##### Information provided

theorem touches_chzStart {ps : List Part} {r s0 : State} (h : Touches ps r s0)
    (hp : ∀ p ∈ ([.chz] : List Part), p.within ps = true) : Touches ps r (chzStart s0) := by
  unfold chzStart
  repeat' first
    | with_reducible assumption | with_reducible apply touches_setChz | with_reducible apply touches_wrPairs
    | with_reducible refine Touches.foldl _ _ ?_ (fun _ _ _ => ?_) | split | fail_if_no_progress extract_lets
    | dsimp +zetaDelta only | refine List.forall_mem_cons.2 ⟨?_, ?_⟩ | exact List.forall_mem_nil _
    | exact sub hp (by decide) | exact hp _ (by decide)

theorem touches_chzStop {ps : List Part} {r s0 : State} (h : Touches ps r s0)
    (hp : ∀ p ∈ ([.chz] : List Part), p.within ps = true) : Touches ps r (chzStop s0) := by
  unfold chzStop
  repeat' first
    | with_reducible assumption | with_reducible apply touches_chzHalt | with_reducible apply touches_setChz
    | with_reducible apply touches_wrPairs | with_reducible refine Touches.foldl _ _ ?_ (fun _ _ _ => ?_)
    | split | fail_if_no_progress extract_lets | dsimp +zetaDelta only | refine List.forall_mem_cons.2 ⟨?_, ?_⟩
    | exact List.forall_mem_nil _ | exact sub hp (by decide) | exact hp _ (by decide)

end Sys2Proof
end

##########
##### Information provided

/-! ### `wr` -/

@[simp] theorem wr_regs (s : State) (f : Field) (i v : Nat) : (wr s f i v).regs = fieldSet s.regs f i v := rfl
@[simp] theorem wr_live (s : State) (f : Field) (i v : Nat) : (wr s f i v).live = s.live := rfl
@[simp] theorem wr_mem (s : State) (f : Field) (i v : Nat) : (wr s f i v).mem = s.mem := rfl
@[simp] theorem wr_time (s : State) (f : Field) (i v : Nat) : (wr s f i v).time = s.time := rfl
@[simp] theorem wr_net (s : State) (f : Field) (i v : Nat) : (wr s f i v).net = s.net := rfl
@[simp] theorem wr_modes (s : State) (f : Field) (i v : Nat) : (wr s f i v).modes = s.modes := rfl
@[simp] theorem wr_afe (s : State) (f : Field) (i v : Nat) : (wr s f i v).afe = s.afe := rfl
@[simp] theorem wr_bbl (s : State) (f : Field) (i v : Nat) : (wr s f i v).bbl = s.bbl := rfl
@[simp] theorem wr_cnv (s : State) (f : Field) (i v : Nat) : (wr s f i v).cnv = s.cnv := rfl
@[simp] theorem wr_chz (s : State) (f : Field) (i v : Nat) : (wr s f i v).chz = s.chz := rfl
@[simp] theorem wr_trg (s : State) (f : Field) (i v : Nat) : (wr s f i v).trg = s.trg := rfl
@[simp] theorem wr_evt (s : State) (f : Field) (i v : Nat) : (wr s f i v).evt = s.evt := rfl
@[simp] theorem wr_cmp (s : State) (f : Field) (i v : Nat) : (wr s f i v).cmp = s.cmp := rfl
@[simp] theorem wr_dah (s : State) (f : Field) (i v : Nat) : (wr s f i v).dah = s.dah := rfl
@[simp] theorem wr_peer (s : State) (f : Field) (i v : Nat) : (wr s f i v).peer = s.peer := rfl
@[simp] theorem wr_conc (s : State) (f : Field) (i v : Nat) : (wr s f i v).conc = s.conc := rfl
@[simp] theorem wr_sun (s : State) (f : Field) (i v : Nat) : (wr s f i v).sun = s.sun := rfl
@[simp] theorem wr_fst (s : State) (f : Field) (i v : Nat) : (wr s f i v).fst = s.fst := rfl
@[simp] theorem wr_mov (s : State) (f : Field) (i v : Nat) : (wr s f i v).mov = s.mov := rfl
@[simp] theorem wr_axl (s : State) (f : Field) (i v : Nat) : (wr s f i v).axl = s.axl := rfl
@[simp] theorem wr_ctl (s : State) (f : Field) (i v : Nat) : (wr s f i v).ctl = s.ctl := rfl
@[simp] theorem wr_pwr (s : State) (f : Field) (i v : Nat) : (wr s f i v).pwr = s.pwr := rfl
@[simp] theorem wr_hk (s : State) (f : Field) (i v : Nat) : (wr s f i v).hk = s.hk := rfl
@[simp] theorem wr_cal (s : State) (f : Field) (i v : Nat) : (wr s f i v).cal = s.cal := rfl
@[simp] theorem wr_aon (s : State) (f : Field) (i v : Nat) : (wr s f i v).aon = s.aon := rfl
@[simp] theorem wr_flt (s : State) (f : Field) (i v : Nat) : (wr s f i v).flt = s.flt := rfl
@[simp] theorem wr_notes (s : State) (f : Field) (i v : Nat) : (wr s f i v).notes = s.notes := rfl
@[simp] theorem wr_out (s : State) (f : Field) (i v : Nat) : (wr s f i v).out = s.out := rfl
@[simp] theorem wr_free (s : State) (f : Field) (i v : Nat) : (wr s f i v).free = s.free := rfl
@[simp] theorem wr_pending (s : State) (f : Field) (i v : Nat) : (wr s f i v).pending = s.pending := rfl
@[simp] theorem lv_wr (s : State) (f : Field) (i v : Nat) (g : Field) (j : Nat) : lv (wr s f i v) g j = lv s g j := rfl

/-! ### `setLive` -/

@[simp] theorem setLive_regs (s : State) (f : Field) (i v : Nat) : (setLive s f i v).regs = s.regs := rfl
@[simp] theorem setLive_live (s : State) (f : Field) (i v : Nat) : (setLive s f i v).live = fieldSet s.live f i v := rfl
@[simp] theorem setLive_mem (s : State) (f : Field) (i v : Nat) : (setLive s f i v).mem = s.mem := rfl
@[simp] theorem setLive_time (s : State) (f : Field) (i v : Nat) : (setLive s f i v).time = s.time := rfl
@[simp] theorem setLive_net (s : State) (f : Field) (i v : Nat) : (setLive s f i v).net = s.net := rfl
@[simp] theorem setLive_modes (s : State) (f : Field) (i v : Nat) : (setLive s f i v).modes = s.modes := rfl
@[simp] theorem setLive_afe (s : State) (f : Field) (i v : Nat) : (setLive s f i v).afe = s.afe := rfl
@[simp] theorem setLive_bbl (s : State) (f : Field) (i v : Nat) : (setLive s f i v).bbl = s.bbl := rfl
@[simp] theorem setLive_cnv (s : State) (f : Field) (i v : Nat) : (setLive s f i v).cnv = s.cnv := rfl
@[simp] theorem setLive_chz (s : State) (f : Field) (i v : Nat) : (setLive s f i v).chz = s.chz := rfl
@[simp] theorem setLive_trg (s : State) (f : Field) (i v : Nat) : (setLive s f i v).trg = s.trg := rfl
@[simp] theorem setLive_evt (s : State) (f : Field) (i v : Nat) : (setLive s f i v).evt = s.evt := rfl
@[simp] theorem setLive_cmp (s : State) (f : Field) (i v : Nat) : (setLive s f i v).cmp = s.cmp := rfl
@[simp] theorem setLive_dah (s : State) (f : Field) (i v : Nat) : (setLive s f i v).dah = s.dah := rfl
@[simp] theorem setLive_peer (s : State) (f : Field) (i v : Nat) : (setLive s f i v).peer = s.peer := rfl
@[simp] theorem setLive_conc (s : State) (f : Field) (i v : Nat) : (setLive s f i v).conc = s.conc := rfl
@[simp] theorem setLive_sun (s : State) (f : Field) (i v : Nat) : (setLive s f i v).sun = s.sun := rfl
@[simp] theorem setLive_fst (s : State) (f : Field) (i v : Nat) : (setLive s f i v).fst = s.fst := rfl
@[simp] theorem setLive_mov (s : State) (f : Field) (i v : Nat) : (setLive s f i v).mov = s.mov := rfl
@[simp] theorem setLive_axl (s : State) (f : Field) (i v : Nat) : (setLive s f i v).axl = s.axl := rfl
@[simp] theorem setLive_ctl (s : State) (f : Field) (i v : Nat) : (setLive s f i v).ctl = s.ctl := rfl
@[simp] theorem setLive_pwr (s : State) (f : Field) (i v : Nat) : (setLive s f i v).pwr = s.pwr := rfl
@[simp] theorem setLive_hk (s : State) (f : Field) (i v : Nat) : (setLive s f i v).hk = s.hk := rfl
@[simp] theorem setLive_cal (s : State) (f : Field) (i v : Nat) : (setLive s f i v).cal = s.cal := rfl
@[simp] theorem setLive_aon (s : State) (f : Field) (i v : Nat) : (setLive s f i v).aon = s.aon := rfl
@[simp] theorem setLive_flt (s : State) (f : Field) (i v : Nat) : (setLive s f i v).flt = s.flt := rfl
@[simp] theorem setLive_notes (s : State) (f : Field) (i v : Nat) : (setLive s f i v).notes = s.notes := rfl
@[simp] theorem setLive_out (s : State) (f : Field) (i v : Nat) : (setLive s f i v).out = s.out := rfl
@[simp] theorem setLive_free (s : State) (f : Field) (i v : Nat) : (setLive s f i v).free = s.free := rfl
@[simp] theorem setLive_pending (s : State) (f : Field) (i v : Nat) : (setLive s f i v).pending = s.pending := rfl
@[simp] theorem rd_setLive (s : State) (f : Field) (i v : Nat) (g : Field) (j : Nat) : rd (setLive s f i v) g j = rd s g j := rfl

##########
##### Information provided

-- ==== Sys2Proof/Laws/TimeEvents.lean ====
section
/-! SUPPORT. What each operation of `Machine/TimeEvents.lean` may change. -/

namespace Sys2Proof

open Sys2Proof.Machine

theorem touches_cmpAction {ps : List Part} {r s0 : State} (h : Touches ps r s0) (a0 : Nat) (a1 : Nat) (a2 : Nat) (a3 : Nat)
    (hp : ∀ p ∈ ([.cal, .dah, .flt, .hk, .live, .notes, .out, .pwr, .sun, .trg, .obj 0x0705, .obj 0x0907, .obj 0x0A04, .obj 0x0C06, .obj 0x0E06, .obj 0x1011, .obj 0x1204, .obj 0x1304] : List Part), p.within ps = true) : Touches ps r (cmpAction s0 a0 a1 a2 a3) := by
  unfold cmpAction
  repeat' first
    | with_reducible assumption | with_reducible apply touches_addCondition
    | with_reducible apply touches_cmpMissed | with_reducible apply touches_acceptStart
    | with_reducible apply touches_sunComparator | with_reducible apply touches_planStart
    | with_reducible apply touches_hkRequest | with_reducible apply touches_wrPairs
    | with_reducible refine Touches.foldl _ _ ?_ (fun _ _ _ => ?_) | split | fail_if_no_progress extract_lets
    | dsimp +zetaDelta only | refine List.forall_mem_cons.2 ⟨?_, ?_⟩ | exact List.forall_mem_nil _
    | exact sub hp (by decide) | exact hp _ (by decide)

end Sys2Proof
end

##########

> _Description of the task_
Using the entries above, repeat only the lines from the one containing "s.live := rfl" through the one containing "theorem wr_dah (s", end lines included.

> _Exercise solution_
@[simp] theorem wr_live (s : State) (f : Field) (i v : Nat) : (wr s f i v).live = s.live := rfl
@[simp] theorem wr_mem (s : State) (f : Field) (i v : Nat) : (wr s f i v).mem = s.mem := rfl
@[simp] theorem wr_time (s : State) (f : Field) (i v : Nat) : (wr s f i v).time = s.time := rfl
@[simp] theorem wr_net (s : State) (f : Field) (i v : Nat) : (wr s f i v).net = s.net := rfl
@[simp] theorem wr_modes (s : State) (f : Field) (i v : Nat) : (wr s f i v).modes = s.modes := rfl
@[simp] theorem wr_afe (s : State) (f : Field) (i v : Nat) : (wr s f i v).afe = s.afe := rfl
@[simp] theorem wr_bbl (s : State) (f : Field) (i v : Nat) : (wr s f i v).bbl = s.bbl := rfl
@[simp] theorem wr_cnv (s : State) (f : Field) (i v : Nat) : (wr s f i v).cnv = s.cnv := rfl
@[simp] theorem wr_chz (s : State) (f : Field) (i v : Nat) : (wr s f i v).chz = s.chz := rfl
@[simp] theorem wr_trg (s : State) (f : Field) (i v : Nat) : (wr s f i v).trg = s.trg := rfl
@[simp] theorem wr_evt (s : State) (f : Field) (i v : Nat) : (wr s f i v).evt = s.evt := rfl
@[simp] theorem wr_cmp (s : State) (f : Field) (i v : Nat) : (wr s f i v).cmp = s.cmp := rfl
@[simp] theorem wr_dah (s : State) (f : Field) (i v : Nat) : (wr s f i v).dah = s.dah := rfl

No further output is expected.